* Your instructions:
For the word "GuestQueue", return each line of the data in which it occurs.

* Source data:
-- ==== Sys2Proof/Machine/Mem.lean ====
section
/-! DEFINITION. Tables, the parts of the machine, memory bytes and lines at their homes, home channels, the space
table, key slots and the fault log: the operations every engine shares (R3, R351 to R354, R382 to R384, R404 to R410). -/

namespace Sys2Proof.Machine

/-! Sparse tables: ascending keys. -/

def tget {α : Type} (d : α) : Table α → Nat → α
  | [], _ => d
  | (k, v) :: r, n => if k == n then v else tget d r n
def tset {α : Type} : Table α → Nat → α → Table α
  | [], n, v => [(n, v)]
  | (k, u) :: r, n, v =>
    if n < k then (n, v) :: (k, u) :: r else if n == k then (n, v) :: r else (k, u) :: tset r n v
def tdel {α : Type} (t : Table α) (n : Nat) : Table α := t.filter (·.1 != n)

/-! Memory bytes (R3, R404): ascending addresses, no listed byte equal to what an unlisted address reads as. -/

/-- What an address nothing has written reads as (DESIGN CHOICE, log 2). -/
def blankByte : BitVec 8 := 0
/-- The byte at an address. -/
def cellRead : List Host.Cell → Nat → BitVec 8
  | [], _ => blankByte
  | (k, b) :: r, a => if k == a then b else cellRead r a
/-- Write one byte, keeping the canonical form. -/
def cellWrite : List Host.Cell → Nat → BitVec 8 → List Host.Cell
  | [], a, b => if b == blankByte then [] else [(a, b)]
  | (k, c) :: r, a, b =>
    if a < k then (if b == blankByte then (k, c) :: r else (a, b) :: (k, c) :: r)
    else if a == k then (if b == blankByte then r else (a, b) :: r)
    else (k, c) :: cellWrite r a b
/-- The little-endian value of n bytes from an address. -/
def cellsRead (m : List Host.Cell) (a : Nat) : Nat → Nat
  | 0 => 0
  | n + 1 => (cellRead m a).toNat + 256 * cellsRead m (a + 1) n
/-- Write the n low bytes of a value from an address upward. -/
def cellsWrite (m : List Host.Cell) (a : Nat) : Nat → Nat → List Host.Cell
  | 0, _ => m
  | n + 1, v => cellsWrite (cellWrite m a (BitVec.ofNat 8 v)) (a + 1) n (v / 256)
/-- Write the bytes of a value whose mask bit is set. -/
def cellsMask (m : List Host.Cell) (a : Nat) : Nat → Nat → Nat → List Host.Cell
  | 0, _, _ => m
  | n + 1, mask, v =>
    cellsMask (if mask % 2 == 1 then cellWrite m a (BitVec.ofNat 8 v) else m) (a + 1) n (mask / 2) (v / 256)
/-- The canonical form: addresses strictly rising, no byte equal to the blank byte. -/
def Memory.wf : List Host.Cell → Bool
  | [] => true
  | [(_, b)] => b != blankByte
  | (k, b) :: (j, c) :: r => k < j && b != blankByte && Memory.wf ((j, c) :: r)

namespace State

/-! The parts of the machine. Context c is 64 x cluster + 4 x core + context. -/

def core (s : State) (n : Nat) : Core := tget {} s.cores n
def setCore (s : State) (n : Nat) (c : Core) : State := { s with cores := tset s.cores n c }
def cluster (s : State) (n : Nat) : Cluster := tget {} s.clusters n
def setCluster (s : State) (n : Nat) (c : Cluster) : State := { s with clusters := tset s.clusters n c }
def die (s : State) (n : Nat) : Die := tget {} s.dies n
def setDie (s : State) (n : Nat) (d : Die) : State := { s with dies := tset s.dies n d }
def queue (s : State) (n : Nat) : CmdQueue := tget {} s.queues n
def setQueue (s : State) (n : Nat) (q : CmdQueue) : State := { s with queues := tset s.queues n q }
def gqueue (s : State) (n : Nat) : GuestQueue := tget {} s.moor.queues n
def setGqueue (s : State) (n : Nat) (q : GuestQueue) : State :=
  { s with moor := { s.moor with queues := tset s.moor.queues n q } }
def peer (s : State) (n : Nat) : Peer := tget {} s.fab.peers n
def setPeer (s : State) (n : Nat) (p : Peer) : State := { s with fab := { s.fab with peers := tset s.fab.peers n p } }
def chan (s : State) (n : Nat) : ChanCount := tget {} s.homes.counts n
def setChan (s : State) (n : Nat) (c : ChanCount) : State :=
  { s with homes := { s.homes with counts := tset s.homes.counts n c } }
/-- The state of a context, wherever it is held. -/
def ctx (s : State) (c : Nat) : Context := if c == s.here then s.cx else tget {} s.others c
def setCtx (s : State) (c : Nat) (x : Context) : State :=
  if c == s.here then { s with cx := x } else { s with others := tset s.others c x }
/-- Make context c the one held in `cx`. -/
def switch (s : State) (c : Nat) : State :=
  if c == s.here then s
  else { s with here := c, cx := tget {} s.others c, others := tset (tdel s.others c) s.here s.cx }
/-- The core, cluster and die of the context held in `cx`. -/
def hereCore (s : State) : Nat := s.here / 4
def hereCluster (s : State) : Nat := s.here / 64
def hereDie (s : State) : Nat := s.here / 1024
/-- Put an engine action on the agenda, not before `delay` cycles from now (log 3). -/
def later (s : State) (delay : Nat) (i : Instr) : State := { s with agenda := s.agenda ++ [(s.cycle + delay, i)] }
def dropAgenda (s : State) (i : Instr) : State := { s with agenda := s.agenda.filter (·.2 != i) }
/-- The accesses that wait at this device for a lock or a revoke are looked at again by TRANSACTION_RESEND with number 0, which
no transaction has. -/
def wakeAfter (s : State) (delay : Nat) : State :=
  if s.homes.held.isEmpty || s.agenda.any (fun (_, i) => i == .transactionResend 0) then s else s.later delay (.transactionResend 0)
def wakeHeld (s : State) : State := s.wakeAfter 0
/-- Take the next free value (log 4). -/
def free (s : State) : BitVec 64 × State := (Config.freeValue s.tick, { s with tick := s.tick + 1 })
/-- The number of a new operation: unique, and rising in each context's program order. -/
def newId (s : State) : Nat × State := (s.tick, { s with tick := s.tick + 1 })
/-- Change every context, wherever its state is held: running ones and those in save records. -/
def mapContexts (s : State) (f : Context → Context) : State :=
  let sv (y : Saved) : Saved := { y with cx := f y.cx }
  let en (e : Entry) : Entry := { e with saved := e.saved.map sv }
  { s with
    cx := f s.cx,
    others := s.others.map fun (c, x) => (c, f x),
    clusters := s.clusters.map fun (n, c) => (n, { c with entries := c.entries.map fun (k, e) => (k, en e) }) }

* Response below:
def gqueue (s : State) (n : Nat) : GuestQueue := tget {} s.moor.queues n
def setGqueue (s : State) (n : Nat) (q : GuestQueue) : State :=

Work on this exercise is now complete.